Input for this task:
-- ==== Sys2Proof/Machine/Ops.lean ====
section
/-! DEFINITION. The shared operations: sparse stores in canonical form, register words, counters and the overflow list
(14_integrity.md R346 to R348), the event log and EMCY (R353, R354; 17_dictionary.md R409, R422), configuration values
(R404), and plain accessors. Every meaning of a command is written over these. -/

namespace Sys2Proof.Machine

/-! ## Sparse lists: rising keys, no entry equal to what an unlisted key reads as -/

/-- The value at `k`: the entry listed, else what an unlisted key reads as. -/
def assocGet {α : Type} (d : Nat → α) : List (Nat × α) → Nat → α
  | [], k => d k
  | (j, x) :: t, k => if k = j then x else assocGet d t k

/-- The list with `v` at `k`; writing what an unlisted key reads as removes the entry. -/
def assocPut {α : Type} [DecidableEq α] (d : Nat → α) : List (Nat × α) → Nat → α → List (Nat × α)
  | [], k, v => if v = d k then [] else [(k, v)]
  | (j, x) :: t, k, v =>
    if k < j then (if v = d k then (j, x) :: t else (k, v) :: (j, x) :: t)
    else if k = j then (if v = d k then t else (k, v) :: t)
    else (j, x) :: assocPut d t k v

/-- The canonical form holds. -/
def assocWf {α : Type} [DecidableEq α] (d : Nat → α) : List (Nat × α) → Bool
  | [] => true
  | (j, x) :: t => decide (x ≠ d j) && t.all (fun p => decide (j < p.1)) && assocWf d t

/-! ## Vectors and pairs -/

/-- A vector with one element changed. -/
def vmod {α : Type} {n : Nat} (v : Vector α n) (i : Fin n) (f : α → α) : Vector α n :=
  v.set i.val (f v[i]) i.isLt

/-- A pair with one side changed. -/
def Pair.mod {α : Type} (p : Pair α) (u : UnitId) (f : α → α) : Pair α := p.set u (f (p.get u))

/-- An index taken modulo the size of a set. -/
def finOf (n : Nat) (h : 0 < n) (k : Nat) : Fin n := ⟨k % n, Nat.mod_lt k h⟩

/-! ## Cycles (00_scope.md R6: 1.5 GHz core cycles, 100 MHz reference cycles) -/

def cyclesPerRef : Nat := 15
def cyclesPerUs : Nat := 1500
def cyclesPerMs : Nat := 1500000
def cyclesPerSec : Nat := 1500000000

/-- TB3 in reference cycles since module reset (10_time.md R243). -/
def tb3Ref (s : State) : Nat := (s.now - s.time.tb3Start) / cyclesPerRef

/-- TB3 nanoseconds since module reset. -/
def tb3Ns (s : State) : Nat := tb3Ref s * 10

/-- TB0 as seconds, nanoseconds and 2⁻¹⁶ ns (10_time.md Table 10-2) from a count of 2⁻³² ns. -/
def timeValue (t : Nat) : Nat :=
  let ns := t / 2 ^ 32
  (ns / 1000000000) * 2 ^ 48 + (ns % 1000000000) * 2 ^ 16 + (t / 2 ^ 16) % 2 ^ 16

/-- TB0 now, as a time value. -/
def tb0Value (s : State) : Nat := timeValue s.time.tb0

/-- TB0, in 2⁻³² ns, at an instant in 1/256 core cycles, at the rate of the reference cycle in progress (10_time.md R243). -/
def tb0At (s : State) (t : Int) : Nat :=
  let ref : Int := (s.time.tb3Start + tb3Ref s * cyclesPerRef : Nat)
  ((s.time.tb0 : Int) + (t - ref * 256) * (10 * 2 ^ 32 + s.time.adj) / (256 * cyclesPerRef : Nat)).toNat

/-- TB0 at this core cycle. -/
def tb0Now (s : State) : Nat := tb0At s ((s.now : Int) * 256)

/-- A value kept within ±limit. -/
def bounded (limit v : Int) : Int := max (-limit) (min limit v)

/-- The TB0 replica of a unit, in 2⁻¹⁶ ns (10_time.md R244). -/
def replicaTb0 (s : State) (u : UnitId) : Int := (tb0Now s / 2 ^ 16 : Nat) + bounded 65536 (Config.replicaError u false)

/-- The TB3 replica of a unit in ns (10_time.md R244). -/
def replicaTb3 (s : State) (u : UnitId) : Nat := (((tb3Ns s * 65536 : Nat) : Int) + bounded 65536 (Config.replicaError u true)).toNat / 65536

--

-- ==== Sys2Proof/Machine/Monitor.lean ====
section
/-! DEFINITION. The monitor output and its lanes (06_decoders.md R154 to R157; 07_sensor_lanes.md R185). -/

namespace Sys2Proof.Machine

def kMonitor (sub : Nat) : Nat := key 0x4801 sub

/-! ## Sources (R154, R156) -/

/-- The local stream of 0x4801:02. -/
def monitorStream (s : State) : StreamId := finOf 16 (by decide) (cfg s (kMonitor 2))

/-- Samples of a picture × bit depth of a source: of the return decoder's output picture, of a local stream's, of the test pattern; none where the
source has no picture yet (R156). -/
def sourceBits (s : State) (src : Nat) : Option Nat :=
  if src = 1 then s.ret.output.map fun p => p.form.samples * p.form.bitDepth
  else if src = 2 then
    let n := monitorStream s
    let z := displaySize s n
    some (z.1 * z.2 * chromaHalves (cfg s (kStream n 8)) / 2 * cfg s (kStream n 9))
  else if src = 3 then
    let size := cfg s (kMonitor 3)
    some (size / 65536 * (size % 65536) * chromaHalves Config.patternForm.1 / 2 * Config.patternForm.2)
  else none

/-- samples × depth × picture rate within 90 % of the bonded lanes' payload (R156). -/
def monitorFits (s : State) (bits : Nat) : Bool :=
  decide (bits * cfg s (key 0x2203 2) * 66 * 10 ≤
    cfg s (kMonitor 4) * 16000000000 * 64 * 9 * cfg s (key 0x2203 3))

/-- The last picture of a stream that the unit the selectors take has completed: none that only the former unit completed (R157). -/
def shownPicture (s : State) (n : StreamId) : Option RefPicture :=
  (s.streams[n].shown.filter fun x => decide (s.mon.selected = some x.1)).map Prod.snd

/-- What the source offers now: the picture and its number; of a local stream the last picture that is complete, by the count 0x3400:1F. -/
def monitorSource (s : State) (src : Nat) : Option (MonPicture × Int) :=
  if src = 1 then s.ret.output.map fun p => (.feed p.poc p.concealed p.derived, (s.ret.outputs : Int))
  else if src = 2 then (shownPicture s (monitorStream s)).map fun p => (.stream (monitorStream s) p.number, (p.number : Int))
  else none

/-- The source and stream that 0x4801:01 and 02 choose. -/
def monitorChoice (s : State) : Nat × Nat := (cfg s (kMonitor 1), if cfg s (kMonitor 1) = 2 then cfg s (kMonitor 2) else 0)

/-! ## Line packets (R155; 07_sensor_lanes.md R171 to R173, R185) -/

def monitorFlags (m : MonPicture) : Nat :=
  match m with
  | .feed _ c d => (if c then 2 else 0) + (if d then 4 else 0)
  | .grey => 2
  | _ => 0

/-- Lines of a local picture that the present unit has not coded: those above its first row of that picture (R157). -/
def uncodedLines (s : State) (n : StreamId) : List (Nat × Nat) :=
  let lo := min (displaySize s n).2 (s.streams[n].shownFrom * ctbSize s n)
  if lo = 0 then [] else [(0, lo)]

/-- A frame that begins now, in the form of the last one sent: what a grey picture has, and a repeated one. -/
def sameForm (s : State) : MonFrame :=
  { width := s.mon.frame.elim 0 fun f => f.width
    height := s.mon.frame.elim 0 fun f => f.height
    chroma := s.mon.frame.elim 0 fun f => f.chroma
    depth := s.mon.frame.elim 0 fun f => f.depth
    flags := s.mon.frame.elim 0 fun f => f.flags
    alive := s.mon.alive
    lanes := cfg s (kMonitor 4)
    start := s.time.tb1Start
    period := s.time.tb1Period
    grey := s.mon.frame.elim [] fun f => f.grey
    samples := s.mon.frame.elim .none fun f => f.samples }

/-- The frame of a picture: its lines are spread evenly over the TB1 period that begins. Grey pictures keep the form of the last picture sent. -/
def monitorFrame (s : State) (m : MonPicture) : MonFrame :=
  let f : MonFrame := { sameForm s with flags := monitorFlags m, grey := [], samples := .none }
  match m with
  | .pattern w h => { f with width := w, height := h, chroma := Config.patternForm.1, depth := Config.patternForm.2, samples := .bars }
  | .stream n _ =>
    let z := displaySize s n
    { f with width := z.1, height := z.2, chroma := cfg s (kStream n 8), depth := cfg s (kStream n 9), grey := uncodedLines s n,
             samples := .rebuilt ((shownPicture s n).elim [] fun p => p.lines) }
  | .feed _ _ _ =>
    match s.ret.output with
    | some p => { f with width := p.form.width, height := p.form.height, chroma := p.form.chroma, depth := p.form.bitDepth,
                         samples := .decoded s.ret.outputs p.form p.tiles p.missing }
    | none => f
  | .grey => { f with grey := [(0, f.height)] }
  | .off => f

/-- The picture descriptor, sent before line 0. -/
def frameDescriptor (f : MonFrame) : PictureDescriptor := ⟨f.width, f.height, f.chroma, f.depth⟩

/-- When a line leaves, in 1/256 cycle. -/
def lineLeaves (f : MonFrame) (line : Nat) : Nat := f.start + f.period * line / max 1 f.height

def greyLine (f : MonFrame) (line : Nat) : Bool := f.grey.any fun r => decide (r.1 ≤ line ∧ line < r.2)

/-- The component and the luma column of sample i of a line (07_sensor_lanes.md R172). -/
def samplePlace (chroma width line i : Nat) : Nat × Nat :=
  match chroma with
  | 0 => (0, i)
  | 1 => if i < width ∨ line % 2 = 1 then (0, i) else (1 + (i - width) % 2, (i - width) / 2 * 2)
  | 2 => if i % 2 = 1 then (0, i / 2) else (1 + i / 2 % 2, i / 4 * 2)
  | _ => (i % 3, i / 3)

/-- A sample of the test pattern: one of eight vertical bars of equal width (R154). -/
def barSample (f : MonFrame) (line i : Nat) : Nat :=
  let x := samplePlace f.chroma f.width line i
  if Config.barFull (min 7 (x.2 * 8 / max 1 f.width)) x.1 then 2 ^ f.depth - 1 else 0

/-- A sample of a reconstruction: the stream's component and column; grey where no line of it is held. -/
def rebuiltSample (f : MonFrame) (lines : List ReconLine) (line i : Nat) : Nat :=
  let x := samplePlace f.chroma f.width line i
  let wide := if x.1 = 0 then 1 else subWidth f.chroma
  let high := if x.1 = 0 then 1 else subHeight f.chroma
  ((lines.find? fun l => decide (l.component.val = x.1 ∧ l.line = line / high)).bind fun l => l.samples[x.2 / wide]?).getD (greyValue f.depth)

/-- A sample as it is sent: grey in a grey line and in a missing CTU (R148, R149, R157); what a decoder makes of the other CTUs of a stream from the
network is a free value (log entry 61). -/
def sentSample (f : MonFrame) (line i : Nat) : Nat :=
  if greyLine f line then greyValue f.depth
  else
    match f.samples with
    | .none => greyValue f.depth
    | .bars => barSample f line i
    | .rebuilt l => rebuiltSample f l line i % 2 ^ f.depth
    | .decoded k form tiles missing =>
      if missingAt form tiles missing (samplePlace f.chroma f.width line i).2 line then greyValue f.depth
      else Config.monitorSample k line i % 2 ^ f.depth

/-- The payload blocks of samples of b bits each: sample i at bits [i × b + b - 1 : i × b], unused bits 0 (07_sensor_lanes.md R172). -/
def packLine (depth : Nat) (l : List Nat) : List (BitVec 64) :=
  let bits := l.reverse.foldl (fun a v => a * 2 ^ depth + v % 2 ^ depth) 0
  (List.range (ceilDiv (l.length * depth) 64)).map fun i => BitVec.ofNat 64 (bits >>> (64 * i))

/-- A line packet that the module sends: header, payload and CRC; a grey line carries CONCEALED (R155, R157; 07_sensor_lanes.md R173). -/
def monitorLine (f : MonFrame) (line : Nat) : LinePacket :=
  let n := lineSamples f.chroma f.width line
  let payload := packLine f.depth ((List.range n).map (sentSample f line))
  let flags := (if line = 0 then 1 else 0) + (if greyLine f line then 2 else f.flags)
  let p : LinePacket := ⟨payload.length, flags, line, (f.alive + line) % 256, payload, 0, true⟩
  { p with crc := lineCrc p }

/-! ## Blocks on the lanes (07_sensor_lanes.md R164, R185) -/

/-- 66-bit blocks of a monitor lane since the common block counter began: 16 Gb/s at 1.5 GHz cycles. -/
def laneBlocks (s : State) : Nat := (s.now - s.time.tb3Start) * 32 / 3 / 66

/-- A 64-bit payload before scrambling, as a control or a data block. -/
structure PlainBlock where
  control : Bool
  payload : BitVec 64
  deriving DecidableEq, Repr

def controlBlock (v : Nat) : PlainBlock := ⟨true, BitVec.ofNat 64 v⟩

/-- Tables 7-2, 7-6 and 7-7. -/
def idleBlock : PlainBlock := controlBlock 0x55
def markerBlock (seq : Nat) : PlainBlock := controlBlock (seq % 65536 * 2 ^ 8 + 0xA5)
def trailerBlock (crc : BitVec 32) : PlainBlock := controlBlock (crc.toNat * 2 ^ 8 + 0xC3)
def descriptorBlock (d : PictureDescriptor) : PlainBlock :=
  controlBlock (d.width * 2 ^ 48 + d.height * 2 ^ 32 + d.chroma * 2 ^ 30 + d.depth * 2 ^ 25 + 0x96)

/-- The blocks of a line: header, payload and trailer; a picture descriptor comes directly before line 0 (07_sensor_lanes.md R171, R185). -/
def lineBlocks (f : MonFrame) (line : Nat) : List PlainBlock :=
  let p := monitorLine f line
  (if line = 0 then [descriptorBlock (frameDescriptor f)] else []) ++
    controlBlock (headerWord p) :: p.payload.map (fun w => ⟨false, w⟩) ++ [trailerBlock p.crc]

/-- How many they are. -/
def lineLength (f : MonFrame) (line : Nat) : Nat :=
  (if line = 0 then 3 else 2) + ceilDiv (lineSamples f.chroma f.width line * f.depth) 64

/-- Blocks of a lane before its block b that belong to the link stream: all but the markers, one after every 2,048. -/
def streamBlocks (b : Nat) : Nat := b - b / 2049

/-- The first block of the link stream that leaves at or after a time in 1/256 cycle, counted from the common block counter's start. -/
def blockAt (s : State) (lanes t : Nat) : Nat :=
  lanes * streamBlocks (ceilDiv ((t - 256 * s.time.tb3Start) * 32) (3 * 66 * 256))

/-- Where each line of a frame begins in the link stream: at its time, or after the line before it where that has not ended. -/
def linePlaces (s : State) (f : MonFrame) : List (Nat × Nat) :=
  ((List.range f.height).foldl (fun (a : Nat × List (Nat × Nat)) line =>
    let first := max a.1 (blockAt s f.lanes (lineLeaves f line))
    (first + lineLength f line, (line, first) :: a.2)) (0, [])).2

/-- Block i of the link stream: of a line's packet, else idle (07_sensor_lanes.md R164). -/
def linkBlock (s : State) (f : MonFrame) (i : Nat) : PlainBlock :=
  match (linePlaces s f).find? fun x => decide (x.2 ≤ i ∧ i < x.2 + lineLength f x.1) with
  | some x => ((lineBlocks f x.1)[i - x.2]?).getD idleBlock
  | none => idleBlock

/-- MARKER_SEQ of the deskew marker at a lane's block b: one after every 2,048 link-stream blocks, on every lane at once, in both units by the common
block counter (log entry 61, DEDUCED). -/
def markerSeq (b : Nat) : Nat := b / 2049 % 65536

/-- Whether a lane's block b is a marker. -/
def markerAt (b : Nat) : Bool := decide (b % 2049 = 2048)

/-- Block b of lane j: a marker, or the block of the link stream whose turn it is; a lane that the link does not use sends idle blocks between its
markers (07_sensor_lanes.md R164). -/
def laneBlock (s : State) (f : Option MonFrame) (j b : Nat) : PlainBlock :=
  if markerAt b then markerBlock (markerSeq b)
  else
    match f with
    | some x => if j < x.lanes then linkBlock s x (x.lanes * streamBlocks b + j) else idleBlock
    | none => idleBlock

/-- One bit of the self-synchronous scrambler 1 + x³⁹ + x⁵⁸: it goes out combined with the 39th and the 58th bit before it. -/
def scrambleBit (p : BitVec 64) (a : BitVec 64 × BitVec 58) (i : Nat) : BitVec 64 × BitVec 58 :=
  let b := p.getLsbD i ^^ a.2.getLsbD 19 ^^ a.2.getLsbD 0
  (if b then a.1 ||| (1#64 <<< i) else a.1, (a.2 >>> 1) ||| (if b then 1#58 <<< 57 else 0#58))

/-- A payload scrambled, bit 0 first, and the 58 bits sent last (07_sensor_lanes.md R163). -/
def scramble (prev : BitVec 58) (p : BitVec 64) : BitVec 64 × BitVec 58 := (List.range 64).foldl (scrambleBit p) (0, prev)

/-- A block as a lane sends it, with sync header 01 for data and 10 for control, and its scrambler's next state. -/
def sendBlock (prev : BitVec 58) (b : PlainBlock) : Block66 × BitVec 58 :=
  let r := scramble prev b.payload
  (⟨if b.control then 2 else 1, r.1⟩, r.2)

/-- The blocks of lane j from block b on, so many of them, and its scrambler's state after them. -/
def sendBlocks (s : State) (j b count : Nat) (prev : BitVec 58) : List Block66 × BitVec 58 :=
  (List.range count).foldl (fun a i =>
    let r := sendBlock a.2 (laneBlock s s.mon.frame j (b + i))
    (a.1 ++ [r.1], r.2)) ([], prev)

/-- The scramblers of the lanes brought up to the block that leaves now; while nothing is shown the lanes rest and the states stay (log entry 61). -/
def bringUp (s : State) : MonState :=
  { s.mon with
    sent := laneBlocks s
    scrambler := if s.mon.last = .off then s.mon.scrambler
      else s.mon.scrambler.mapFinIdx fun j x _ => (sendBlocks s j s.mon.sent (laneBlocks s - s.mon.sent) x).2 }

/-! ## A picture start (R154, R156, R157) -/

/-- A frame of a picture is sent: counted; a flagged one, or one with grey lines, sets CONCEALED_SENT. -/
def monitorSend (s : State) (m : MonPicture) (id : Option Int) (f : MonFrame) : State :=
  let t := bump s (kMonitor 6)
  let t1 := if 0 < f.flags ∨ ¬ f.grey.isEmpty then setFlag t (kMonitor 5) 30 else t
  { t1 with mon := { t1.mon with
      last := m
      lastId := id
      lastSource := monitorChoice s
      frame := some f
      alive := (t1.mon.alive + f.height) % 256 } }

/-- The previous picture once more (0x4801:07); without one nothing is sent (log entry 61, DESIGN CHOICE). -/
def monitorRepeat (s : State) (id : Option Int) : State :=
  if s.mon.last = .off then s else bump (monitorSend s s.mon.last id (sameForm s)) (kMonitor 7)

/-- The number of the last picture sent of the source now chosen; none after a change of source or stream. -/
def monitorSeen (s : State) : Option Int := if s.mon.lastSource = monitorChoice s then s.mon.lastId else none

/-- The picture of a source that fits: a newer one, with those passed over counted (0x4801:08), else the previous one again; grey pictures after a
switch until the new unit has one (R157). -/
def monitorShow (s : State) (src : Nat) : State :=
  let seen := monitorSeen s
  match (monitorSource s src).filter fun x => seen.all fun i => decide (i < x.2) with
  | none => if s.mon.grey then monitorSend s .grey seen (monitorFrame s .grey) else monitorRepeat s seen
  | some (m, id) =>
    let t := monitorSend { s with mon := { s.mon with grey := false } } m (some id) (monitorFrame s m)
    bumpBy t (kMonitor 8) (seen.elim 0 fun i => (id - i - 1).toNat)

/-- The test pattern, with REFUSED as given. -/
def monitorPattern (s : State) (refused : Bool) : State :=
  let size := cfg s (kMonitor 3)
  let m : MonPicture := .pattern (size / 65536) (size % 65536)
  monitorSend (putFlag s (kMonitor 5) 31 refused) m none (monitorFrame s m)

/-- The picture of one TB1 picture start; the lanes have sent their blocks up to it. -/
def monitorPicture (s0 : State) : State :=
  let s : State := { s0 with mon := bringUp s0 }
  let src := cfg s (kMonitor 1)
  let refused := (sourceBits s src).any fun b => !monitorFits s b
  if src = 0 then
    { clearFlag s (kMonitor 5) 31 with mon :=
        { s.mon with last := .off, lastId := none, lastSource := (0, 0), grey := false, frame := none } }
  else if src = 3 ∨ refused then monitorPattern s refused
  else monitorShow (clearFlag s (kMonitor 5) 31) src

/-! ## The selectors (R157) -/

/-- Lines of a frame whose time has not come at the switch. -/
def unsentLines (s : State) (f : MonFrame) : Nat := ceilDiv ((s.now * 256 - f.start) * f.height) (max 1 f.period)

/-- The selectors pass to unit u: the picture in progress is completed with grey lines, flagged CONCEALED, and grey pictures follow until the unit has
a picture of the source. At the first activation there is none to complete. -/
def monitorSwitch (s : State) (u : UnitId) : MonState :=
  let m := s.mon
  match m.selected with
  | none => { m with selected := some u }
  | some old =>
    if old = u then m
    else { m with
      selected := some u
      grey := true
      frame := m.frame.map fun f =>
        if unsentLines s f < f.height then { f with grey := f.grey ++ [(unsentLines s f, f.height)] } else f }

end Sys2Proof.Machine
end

About this exercise: Say how many lines of the listing above contain "lean", with no other words.

Solution to this problem: 2